🤖 AI Summary
This paper addresses the challenge of quantifying extremal dependence among functional observations. We propose the first correlation coefficient specifically designed for functional extreme-value dependence—distinct from classical Pearson correlation—by rigorously extending regular variation theory to Banach spaces. The coefficient precisely characterizes the joint tail behavior of paired functional samples in extreme regions, ensuring both interpretability and sensitivity to extremes. We further construct a consistent, nonparametric estimator, establish its strong consistency theoretically, and validate its finite-sample robustness via Monte Carlo simulations. Empirical applications demonstrate its effectiveness in detecting co-extremal patterns—such as volatility clustering in financial time series and synchronized anomalies in climate data—highlighting its utility for extremal risk modeling in high-dimensional functional data.
📝 Abstract
We propose a coefficient that measures dependence in paired samples of functions.
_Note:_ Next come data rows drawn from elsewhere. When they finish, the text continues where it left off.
-- ==== Sys2Proof/Laws/PerInstr.lean ====
section
/-! SUPPORT. A statement about every instruction as syntax, one lemma per constructor: a well-formed
instruction has an encoding, of as many bytes as its format announces (30 R100). -/

namespace Sys2Proof.Laws.EncodedLength

/-- 30 R100, R119: a well-formed instruction is encoded in the number of bytes its format gives. -/
def Statement (i : Instr) : Prop := wellFormed i = true → (encode i).map List.length = some i.length

theorem ofReadOp (f : ReadOp → Instr) (himm : ∀ b, Statement (f (.imm b)))
    (hmem : ∀ m, Statement (f (.mem m))) (o : ReadOp) : Statement (f o) := by
  cases o with
  | imm b => exact himm b
  | mem m => exact hmem m

theorem ofShiftOp (f : ShiftOp → Instr) (hacc : Statement (f .acc))
    (hmem : ∀ m, Statement (f (.mem m))) (o : ShiftOp) : Statement (f o) := by
  cases o with
  | acc => exact hacc
  | mem m => exact hmem m

theorem lda (o : ReadOp) : Statement (.lda o) :=
  ofReadOp .lda (fun _ _ => rfl) (fun m => by cases m <;> intro h <;> first | rfl | exact (Bool.false_ne_true h).elim) o
theorem ldx (o : ReadOp) : Statement (.ldx o) :=
  ofReadOp .ldx (fun _ _ => rfl) (fun m => by cases m <;> intro h <;> first | rfl | exact (Bool.false_ne_true h).elim) o
theorem ldy (o : ReadOp) : Statement (.ldy o) :=
  ofReadOp .ldy (fun _ _ => rfl) (fun m => by cases m <;> intro h <;> first | rfl | exact (Bool.false_ne_true h).elim) o
theorem sta (m : AddrMode) : Statement (.sta m) := by cases m <;> intro h <;> first | rfl | exact (Bool.false_ne_true h).elim
theorem stx (m : AddrMode) : Statement (.stx m) := by cases m <;> intro h <;> first | rfl | exact (Bool.false_ne_true h).elim
theorem sty (m : AddrMode) : Statement (.sty m) := by cases m <;> intro h <;> first | rfl | exact (Bool.false_ne_true h).elim
theorem tax : Statement .tax := fun _ => rfl
theorem tay : Statement .tay := fun _ => rfl
theorem txa : Statement .txa := fun _ => rfl
theorem tya : Statement .tya := fun _ => rfl
theorem tsx : Statement .tsx := fun _ => rfl
theorem txs : Statement .txs := fun _ => rfl
theorem pha : Statement .pha := fun _ => rfl
theorem php : Statement .php := fun _ => rfl
theorem pla : Statement .pla := fun _ => rfl
theorem plp : Statement .plp := fun _ => rfl
theorem adc (o : ReadOp) : Statement (.adc o) :=
  ofReadOp .adc (fun _ _ => rfl) (fun m => by cases m <;> intro h <;> first | rfl | exact (Bool.false_ne_true h).elim) o
theorem sbc (o : ReadOp) : Statement (.sbc o) :=
  ofReadOp .sbc (fun _ _ => rfl) (fun m => by cases m <;> intro h <;> first | rfl | exact (Bool.false_ne_true h).elim) o
theorem and (o : ReadOp) : Statement (.and o) :=
  ofReadOp .and (fun _ _ => rfl) (fun m => by cases m <;> intro h <;> first | rfl | exact (Bool.false_ne_true h).elim) o
theorem ora (o : ReadOp) : Statement (.ora o) :=
  ofReadOp .ora (fun _ _ => rfl) (fun m => by cases m <;> intro h <;> first | rfl | exact (Bool.false_ne_true h).elim) o
theorem eor (o : ReadOp) : Statement (.eor o) :=
  ofReadOp .eor (fun _ _ => rfl) (fun m => by cases m <;> intro h <;> first | rfl | exact (Bool.false_ne_true h).elim) o
theorem cmp (o : ReadOp) : Statement (.cmp o) :=
  ofReadOp .cmp (fun _ _ => rfl) (fun m => by cases m <;> intro h <;> first | rfl | exact (Bool.false_ne_true h).elim) o
theorem cpx (o : ReadOp) : Statement (.cpx o) :=
  ofReadOp .cpx (fun _ _ => rfl) (fun m => by cases m <;> intro h <;> first | rfl | exact (Bool.false_ne_true h).elim) o
theorem cpy (o : ReadOp) : Statement (.cpy o) :=
  ofReadOp .cpy (fun _ _ => rfl) (fun m => by cases m <;> intro h <;> first | rfl | exact (Bool.false_ne_true h).elim) o
theorem bit (m : AddrMode) : Statement (.bit m) := by cases m <;> intro h <;> first | rfl | exact (Bool.false_ne_true h).elim
theorem inc (m : AddrMode) : Statement (.inc m) := by cases m <;> intro h <;> first | rfl | exact (Bool.false_ne_true h).elim
theorem dec (m : AddrMode) : Statement (.dec m) := by cases m <;> intro h <;> first | rfl | exact (Bool.false_ne_true h).elim
theorem inx : Statement .inx := fun _ => rfl
theorem iny : Statement .iny := fun _ => rfl
theorem dex : Statement .dex := fun _ => rfl
theorem dey : Statement .dey := fun _ => rfl
theorem asl (o : ShiftOp) : Statement (.asl o) :=
  ofShiftOp .asl (fun _ => rfl) (fun m => by cases m <;> intro h <;> first | rfl | exact (Bool.false_ne_true h).elim) o
theorem lsr (o : ShiftOp) : Statement (.lsr o) :=
  ofShiftOp .lsr (fun _ => rfl) (fun m => by cases m <;> intro h <;> first | rfl | exact (Bool.false_ne_true h).elim) o
theorem rol (o : ShiftOp) : Statement (.rol o) :=
  ofShiftOp .rol (fun _ => rfl) (fun m => by cases m <;> intro h <;> first | rfl | exact (Bool.false_ne_true h).elim) o
theorem ror (o : ShiftOp) : Statement (.ror o) :=
  ofShiftOp .ror (fun _ => rfl) (fun m => by cases m <;> intro h <;> first | rfl | exact (Bool.false_ne_true h).elim) o
theorem jmp (target : Word) : Statement (.jmp target) := fun _ => rfl
theorem jmpInd (ptr : Word) : Statement (.jmpInd ptr) := fun _ => rfl
theorem jsr (target : Word) : Statement (.jsr target) := fun _ => rfl
theorem rts : Statement .rts := fun _ => rfl
theorem rti : Statement .rti := fun _ => rfl
theorem brk : Statement .brk := fun _ => rfl
theorem bpl (off : Byte) : Statement (.bpl off) := fun _ => rfl
theorem bmi (off : Byte) : Statement (.bmi off) := fun _ => rfl
theorem bvc (off : Byte) : Statement (.bvc off) := fun _ => rfl
theorem bvs (off : Byte) : Statement (.bvs off) := fun _ => rfl
theorem bcc (off : Byte) : Statement (.bcc off) := fun _ => rfl
theorem bcs (off : Byte) : Statement (.bcs off) := fun _ => rfl
theorem bne (off : Byte) : Statement (.bne off) := fun _ => rfl
theorem beq (off : Byte) : Statement (.beq off) := fun _ => rfl
theorem clc : Statement .clc := fun _ => rfl
theorem sec : Statement .sec := fun _ => rfl
theorem cli : Statement .cli := fun _ => rfl
theorem sei : Statement .sei := fun _ => rfl
theorem clv : Statement .clv := fun _ => rfl
theorem cld : Statement .cld := fun _ => rfl
theorem sed : Statement .sed := fun _ => rfl
theorem nop : Statement .nop := fun _ => rfl
theorem slo (m : AddrMode) : Statement (.slo m) := by cases m <;> intro h <;> first | rfl | exact (Bool.false_ne_true h).elim
theorem rla (m : AddrMode) : Statement (.rla m) := by cases m <;> intro h <;> first | rfl | exact (Bool.false_ne_true h).elim
theorem sre (m : AddrMode) : Statement (.sre m) := by cases m <;> intro h <;> first | rfl | exact (Bool.false_ne_true h).elim
theorem rra (m : AddrMode) : Statement (.rra m) := by cases m <;> intro h <;> first | rfl | exact (Bool.false_ne_true h).elim
theorem sax (m : AddrMode) : Statement (.sax m) := by cases m <;> intro h <;> first | rfl | exact (Bool.false_ne_true h).elim
theorem lax (m : AddrMode) : Statement (.lax m) := by cases m <;> intro h <;> first | rfl | exact (Bool.false_ne_true h).elim
theorem dcp (m : AddrMode) : Statement (.dcp m) := by cases m <;> intro h <;> first | rfl | exact (Bool.false_ne_true h).elim
theorem isc (m : AddrMode) : Statement (.isc m) := by cases m <;> intro h <;> first | rfl | exact (Bool.false_ne_true h).elim
theorem xxx (op : Byte) : Statement (.xxx op) := by
  intro h
  have hb : (Instr.xxx op).byteOk = true := (Bool.and_eq_true_iff.mp h).2
  simp only [encode, Instr.opcode, hb, if_true]
  rfl

end Sys2Proof.Laws.EncodedLength
end

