theorem test_row_0 : row 0x0 =
    [(1, 7), (2, 6), (1, 0), (2, 8), (1, 0), (2, 3), (2, 5), (2, 5),
      (1, 3), (2, 2), (1, 2), (1, 0), (1, 0), (3, 4), (3, 6), (3, 6)] := by decide
theorem test_row_1 : row 0x1 =
    [(2, 3), (2, 5), (1, 0), (2, 8), (1, 0), (2, 4), (2, 6), (2, 6),
      (1, 2), (3, 4), (1, 0), (3, 7), (1, 0), (3, 4), (3, 7), (3, 7)] := by decide
theorem test_row_2 : row 0x2 =
    [(3, 6), (2, 6), (1, 0), (2, 8), (2, 3), (2, 3), (2, 5), (2, 5),
      (1, 4), (2, 2), (1, 2), (1, 0), (3, 4), (3, 4), (3, 6), (3, 6)] := by decide
theorem test_row_3 : row 0x3 =
    [(2, 2), (2, 5), (1, 0), (2, 8), (1, 0), (2, 4), (2, 6), (2, 6),
      (1, 2), (3, 4), (1, 0), (3, 7), (1, 0), (3, 4), (3, 7), (3, 7)] := by decide
theorem test_row_4 : row 0x4 =
    [(1, 6), (2, 6), (1, 0), (2, 8), (1, 0), (2, 3), (2, 5), (2, 5),
      (1, 3), (2, 2), (1, 2), (1, 0), (3, 3), (3, 4), (3, 6), (3, 6)] := by decide
theorem test_row_5 : row 0x5 =
    [(2, 3), (2, 5), (1, 0), (2, 8), (1, 0), (2, 4), (2, 6), (2, 6),
      (1, 2), (3, 4), (1, 0), (3, 7), (1, 0), (3, 4), (3, 7), (3, 7)] := by decide
theorem test_row_6 : row 0x6 =
    [(1, 6), (2, 6), (1, 0), (2, 8), (1, 0), (2, 3), (2, 5), (2, 5),
      (1, 4), (2, 2), (1, 2), (1, 0), (3, 5), (3, 4), (3, 6), (3, 6)] := by decide
theorem test_row_7 : row 0x7 =
    [(2, 2), (2, 5), (1, 0), (2, 8), (1, 0), (2, 4), (2, 6), (2, 6),
      (1, 2), (3, 4), (1, 0), (3, 7), (1, 0), (3, 4), (3, 7), (3, 7)] := by decide
theorem test_row_8 : row 0x8 =
    [(1, 0), (2, 6), (1, 0), (2, 6), (2, 3), (2, 3), (2, 3), (2, 3),
      (1, 2), (1, 0), (1, 2), (1, 0), (3, 4), (3, 4), (3, 4), (3, 4)] := by decide
theorem test_row_9 : row 0x9 =
    [(2, 3), (2, 6), (1, 0), (1, 0), (2, 4), (2, 4), (2, 4), (2, 4),
      (1, 2), (3, 5), (1, 2), (1, 0), (1, 0), (3, 5), (1, 0), (1, 0)] := by decide
theorem test_row_A : row 0xA =
    [(2, 2), (2, 6), (2, 2), (2, 6), (2, 3), (2, 3), (2, 3), (2, 3),
      (1, 2), (2, 2), (1, 2), (1, 0), (3, 4), (3, 4), (3, 4), (3, 4)] := by decide
theorem test_row_B : row 0xB =
    [(2, 2), (2, 5), (1, 0), (2, 5), (2, 4), (2, 4), (2, 4), (2, 4),
      (1, 2), (3, 4), (1, 2), (1, 0), (3, 4), (3, 4), (3, 4), (3, 4)] := by decide
theorem test_row_C : row 0xC =
    [(2, 2), (2, 6), (1, 0), (2, 8), (2, 3), (2, 3), (2, 5), (2, 5),
      (1, 2), (2, 2), (1, 2), (1, 0), (3, 4), (3, 4), (3, 6), (3, 6)] := by decide
theorem test_row_D : row 0xD =
    [(2, 3), (2, 5), (1, 0), (2, 8), (1, 0), (2, 4), (2, 6), (2, 6),
      (1, 2), (3, 4), (1, 0), (3, 7), (1, 0), (3, 4), (3, 7), (3, 7)] := by decide
theorem test_row_E : row 0xE =
    [(2, 2), (2, 6), (1, 0), (2, 8), (2, 3), (2, 3), (2, 5), (2, 5),
      (1, 2), (2, 2), (1, 2), (1, 0), (3, 4), (3, 4), (3, 6), (3, 6)] := by decide
theorem test_row_F : row 0xF =
    [(2, 2), (2, 5), (1, 0), (2, 8), (1, 0), (2, 4), (2, 6), (2, 6),
      (1, 2), (3, 4), (1, 0), (3, 7), (1, 0), (3, 4), (3, 7), (3, 7)] := by decide

/-! ## Interrupts, devices, reset (95 §5 to §7) -/

/-- Power-on with a cartridge of `n` PRG units and a mapper. -/
def machine (n : Nat) (m : Mapper) : State := powerOn cfg { Cartridge.empty with prgUnits := n } m

/-- S6: both requests latched with I clear: NMI first, the IRQ stays latched. -/
theorem test_nmi_first :
    (let s := start 0x8001 [0xEA] 0 0 0 0xFD 0x20 []
     let s := { s with cpu := { s.cpu with latch := { nmi := true, irq := true, brk := false } } }
     match cpuStep s with
     | .next t => (t.cpu.intKind, t.cpu.latch.irq, t.cpu.skip, t.ram)
     | _ => (none, false, 0, [])) =
    (some .nmi, true, 7, [(0x1FB, 0x20), (0x1FC, 0x01), (0x1FD, 0x80)]) := by decide
/-- S3: a BRK sequence whose vector is chosen with an NMI latched goes to the NMI vector. -/
theorem test_hijack :
    (let s := start 0xFFFA [0x00, 0x90, 0x00, 0x80, 0x00, 0xA0] 0 0 0 0xFA 0x24 []
     let s := { s with
       cpu := { s.cpu with
         pc := 0x8002, skip := 3, inInterrupt := true, intKind := some .brk
         latch := { nmi := true, irq := false, brk := false } } }
     match cpuStep s with
     | .next t => (t.cpu.pc, t.cpu.latch.nmi, t.cpu.inInterrupt, t.cpu.skip)
     | _ => (0, true, true, 0)) = (0x9000, false, false, 2) := by decide
/-- 95 §6: the stall of an OAM DMA begun in an odd and in an even CPU cycle. -/
theorem test_dma_stall :
    (let s := start 0x8000 [0x8D, 0x14, 0x40] 2 0 0 0xFD 0x24 []
     let run := fun n : BitVec 64 =>
       match cpuStep { s with cpu := { s.cpu with cyclesTotal := n } } with
       | .next t => t.cpu.skip.toNat
       | _ => 0
     (run 2, run 3)) = (518, 517) := by decide
/-- BUS-1, BUS-2, BUS-6, BUS-7. -/
theorem test_bus_windows :
    (let s := machine 1 .nrom
     (byteAt (busWrite s 0x0000 0xAA) 0x1800, byteAt (busWrite s 0x1FFF 0x55) 0x07FF,
       byteAt (busWrite s 0x6000 0x12) 0x6000, byteAt (busWrite s 0x8000 0xFF) 0x8000,
       byteAt s 0x5000)) = (0xAA, 0x55, 0x12, 0x00, 0x00) := by decide
/-- CTL-1. -/
theorem test_controller :
    (let s := writeAll [(0x4016, 0x01), (0x4016, 0x00)] (setButtons (machine 1 .nrom) 0x09 0x00)
     (List.range 9).map fun n => (busRead (readTimes 0x4016 n s) 0x4016).1.toNat) =
    [0x41, 0x40, 0x40, 0x41, 0x40, 0x40, 0x40, 0x40, 0x40] := by decide
/-- PPU-1: the two-write registers. -/
theorem test_scroll_writes :
    (let s := writeAll [(0x2005, 0x7D), (0x2005, 0x5E)] (machine 1 .nrom)
     let u := writeAll [(0x2000, 0x03), (0x2006, 0x3D), (0x2006, 0xF0)] s
     (s.ppu.t, s.ppu.x, s.ppu.w, u.ppu.t, u.ppu.v, u.ppu.w)) =
    (0x616F, 5, false, 0x3DF0, 0x3DF0, false) := by decide
/-- PPU-2: the read buffer. -/
theorem test_read_buffer :
    (let s := writeAll [(0x2006, 0x20), (0x2006, 0x00), (0x2007, 0x11), (0x2007, 0x22), (0x2006, 0x20),
       (0x2006, 0x00)] (machine 1 .nrom)
     ((busRead s 0x2007).1, (busRead (readTimes 0x2007 1 s) 0x2007).1,
       (busRead (readTimes 0x2007 2 s) 0x2007).1)) = (0x00, 0x11, 0x22) := by decide
/-- PPU-3: the palette: index 10 aliases 00, six bits are kept, index 11 aliases nothing. -/
theorem test_palette :
    (let s := writeAll [(0x2006, 0x3F), (0x2006, 0x14), (0x2007, 0xFF)] (machine 1 .nrom)
     (ppuRead s 0x3F04, ppuRead s 0x3F14, ppuRead s 0x3F11)) = (0x3F, 0x3F, 0x00) := by decide
/-- PPU-6: the scroll increments and reloads. -/
theorem test_scroll_increments :
    (incCoarseX 0x041F, incY 0x73A0, incY 0x73E0, incY 0x7BA0, reloadX 0x7BFF 0, reloadY 0x7FFF 0) =
    (0x0000, 0x0800, 0x0000, 0x0000, 0x7BE0, 0x041F) := by decide
/-- 62 R337: greyscale and emphasis go to the host with the frame published at (241, 1). -/
theorem test_frame_colour :
    (let s := writeAll [(0x2001, 0xA1)] (machine 1 .nrom)
     let t := ppuStep { s with ppu := { s.ppu with scanline := 241, dot := 1 } }
     (shownColour s, shownColour t)) = ((false, 0), (true, 5)) := by decide
/-- PPU-10: a status read at (241, 1) suppresses the flag and the NMI. -/
theorem test_vblank_race :
    (let s := busWrite (machine 1 .nrom) 0x2000 0x80
     let s := { s with ppu := { s.ppu with scanline := 241, dot := 1 } }
     let t := ppuStep (busRead s 0x2002).2
     (bitOf t.ppu.status 7, t.cpu.latch.nmi, bitOf (ppuStep s).ppu.status 7, (ppuStep s).cpu.latch.nmi)) =
    (false, false, true, true) := by decide
/-- 62 R352, E5: the short pre-render line of an odd frame. -/
theorem test_short_line :
    (let s := busWrite (machine 1 .nrom) 0x2001 0x08
     let t := ppuStep { s with ppu := { s.ppu with dot := 339, frame := 1 } }
     (t.ppu.scanline, t.ppu.dot, t.ppu.frame)) = (0, 0, 2) := by decide
/-- APU-2 and APU-3: the length load, the first sweep step, and the targets with negate. -/
theorem test_pulse :
    (let s := writeAll [(0x4015, 0x01), (0x4002, 0xC8), (0x4003, 0x08), (0x4001, 0x81)] (machine 1 .nrom)
     let u := busWrite s 0x4001 0x89
     (s.apu.pulse1.length, (busRead s 0x4015).1, (u.apu.pulse1.target true, u.apu.pulse1.target false))) =
    (254, 0x01, (200 - 100 - 1, 200 - 100)) := by decide
/-- APU-5: a status read clears the frame flag alone. -/
theorem test_audio_status :
    (let s := machine 1 .nrom
     let s := { s with apu := { s.apu with frameIrq := true, dmcIrq := true } }
     ((busRead s 0x4015).1, (busRead (busRead s 0x4015).2 0x4015).1)) = (0xC0, 0x80) := by decide
/-- D35: the noise timer runs in the ticks that leave `half` 0. -/
theorem test_noise_half_rate :
    (let a := { Apu.initial with noise := { Apu.initial.noise with timer := 3 } }
     let b := a.tickBefore
     (b.half, b.noise.timer, b.tickBefore.half, b.tickBefore.noise.timer)) = (true, 3, false, 2) := by decide
/-- E6: silence maps to zero. -/
theorem test_silence : pulseTable 0 = 0 ∧ tndTable 0 = 0 := ⟨rfl, rfl⟩
/-- MAP-2: five serial writes into `control`; the mirroring follows. -/
theorem test_mmc1 :
    (let s := machine 8 (.mmc1 { shift := 0, control := 0, chr0 := 0, chr1 := 0, prg := 0 })
     let t := writeAll ([0x00, 0x01, 0x01, 0x01, 0x00].map fun d => (0x8000, d)) s
     (t.mapper, t.ppu.mirroring)) =
    (.mmc1 { shift := 0x10, control := 0x0E, chr0 := 0, chr1 := 0, prg := 0 }, .vertical) := by decide
/-- 64 R463: the first four writes go to other registers' ranges, the fifth to `$E000`: `prg` takes the value. -/
theorem test_mmc1_fifth_address :
    (let s := machine 8 (.mmc1 { shift := 0, control := 0, chr0 := 0, chr1 := 0, prg := 0 })
     (writeAll [(0x8000, 0x01), (0x9FFF, 0x7F), (0xA000, 0x00), (0xDFFF, 0x01), (0xE000, 0x01)] s).mapper) =
    .mmc1 { shift := 0x10, control := 0x0C, chr0 := 0, chr1 := 0, prg := 0x1B } := by decide
/-- MAP-5: the windows of mapper 4 with the PRG invert bit (256 KB). -/
theorem test_mmc3_windows :
    (let s := machine 16 ((Mapper.ofNumber 4).getD .nrom)
     let t := writeAll [(0x8000, 0x46), (0x8001, 0x05)] s
     [(0 : Nat), 0x2000, 0x4000, 0x6000].map fun o => (prgWindow t.mapper t.cart.prgSize o).2) =
    [0x1E, 0x01, 0x05, 0x1F] := by decide
/-- MAP-7: mapper 65's timer, 15 cycles after the enabling write. -/
theorem test_mapper65_timer :
    (let s := machine 8 ((Mapper.ofNumber 65).getD .nrom)
     let t := writeAll [(0x9005, 0x00), (0x9006, 0x10), (0x9004, 0x00), (0x9003, 0x80)] s
     let ticks := fun n : Nat => (List.range n).foldl (fun m _ => m.cycleHook) t.mapper
     ((ticks 15).irqFlag, (ticks 16).irqFlag)) = (false, true) := by decide
/-- MAP-8: the mapper number of a header; an unsupported one and NES 2.0 are refused. -/
theorem test_images :
    (let file := fun b6 b7 : Byte => [0x4E, 0x45, 0x53, 0x1A, 0x01, 0x00, b6, b7] ++ List.replicate 8 0
     (imageMapper (file 0x10 0x40), parseImage (file 0x10 0x08), parseImage (file 0x10 0x00),
       parseImage [0x4E, 0x45, 0x53, 0x1B], Mapper.ofNumber 5)) =
    (65, .error .nes2, .error .truncated, .error .badMagic, none) := by
  refine Prod.ext rfl (Prod.ext rfl (Prod.ext rfl (Prod.ext rfl rfl)))
/-- RST-1, RST-3: `Reset()` reads the vector through the reset mapper. -/
theorem test_reset :
    (let s := start 0xFFFC [0x00, 0xC0] 1 2 3 0x10 0xE7 [(0x10, 0x55)]
     let t := hostReset { s with cpu := { s.cpu with skip := 300, latch := { s.cpu.latch with nmi := true } } }
     (t.cpu, t.ram)) =
    (Cpu.initial cfg 0xC000, [(0x10, 0x55)]) := by decide
/-- SAVE-2: the CPU record of P4 after step 5. -/
theorem test_save_cpu :
    (cpuRecord
      { pc := 0x8005, a := 1, x := 0, y := 0, sp := 0xFA, p := 0x25
        latch := { nmi := false, irq := false, brk := false }, skip := 7, pageCross := false
        inInterrupt := true, intKind := some .brk, cyclesTotal := 5 }).flatten =
    [0x05, 0x80, 0xFA, 0x25, 0x01, 0x00, 0x00, 0x00, 0x07, 0x00, 0x00, 0x00, 0x00, 0x01, 0x04, 0x05] ++
      List.replicate 7 0 := by decide
/-- SAVE-5: a record with `P` = 10 loads as 20. -/
theorem test_load_status : (cpuOfRecord [[0, 0], [0], [0x10]]).p = 0x20 := by decide
/-- 61 R316, log 3: after reset, the word placed where the next step fetches is run by that step. -/
theorem test_fetch_word :
    (match cpuStep (State.reset.withFetchWord 16 0x80A9) with
     | .next t => (t.cpu.a, t.cpu.pc, t.cpu.p)
     | _ => (0, 0, 0)) = (0x80, 0x0002, 0xA4) := by decide
/-- 61 R316: a step is one CPU cycle and three dots. -/
theorem test_step_ticks :
    (match step (start 0x8000 [0xEA] 0 0 0 0xFD 0x24 []) with
     | .next t => (t.cpu.cyclesTotal, t.ppu.dot, t.apu.fsCount)
     | _ => (0, 0, 0)) = (1, 3, 1) := by decide

/-! ## Witnesses: states and operands that meet the hypotheses of each statement -/

/-- The witness state: work RAM, PRG RAM, OAM and a pixel listed, the flags mixed. -/
def w : State :=
  { start 0x8000 [0xA9, 0x80] 0x5A 0x01 0x02 0xFD 0xE7 [(0x10, 0x55), (0x1FE, 0x33)] with
    prgRam := [(0x1FFF, 0x12)] }

theorem w_cpuInv : CpuInv w := ⟨by decide, by decide, by decide, by decide⟩
theorem w_memInv : MemInv w :=
  ⟨by decide, by decide, by decide, by decide, by decide, by decide, by decide, by decide, by decide, by decide,
    by decide⟩
theorem w_deviceInv : DeviceInv w := ⟨by decide, by decide, by decide, by decide, by decide, by decide, by decide⟩
theorem w_inv : Inv w := ⟨w_cpuInv, w_memInv, w_deviceInv⟩

/-- A step of `w` answers a next state. -/
theorem w_step : ∃ t, step w = .next t := ⟨_, rfl⟩

/-- `w` with latch, `skip` and sequence set. -/
def wCpu (nmi irq : Bool) (p : Byte) (skip : BitVec 32) (seq : Bool) : State :=
  { w with
    cpu := { w.cpu with
      p := p, latch := { nmi := nmi, irq := irq, brk := false }, skip := skip, inInterrupt := seq
      intKind := some .brk } }

/-- `w` with the picture unit at a dot. -/
def wDot (line dot : Nat) (suppress : Bool) : State :=
  { w with ppu := { w.ppu with scanline := line, dot := dot, suppressVbl := suppress } }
It has properties similar to the Pearson correlation, but differs in significant ways: 1) it is designed to measure dependence between curves, 2) it focuses only on extreme curves. The new coefficient is derived within the framework of regular variation in Banach spaces. A consistent estimator is proposed and justified by an asymptotic analysis and a simulation study. The usefulness of the new coefficient is illustrated on financial and and climate functional data.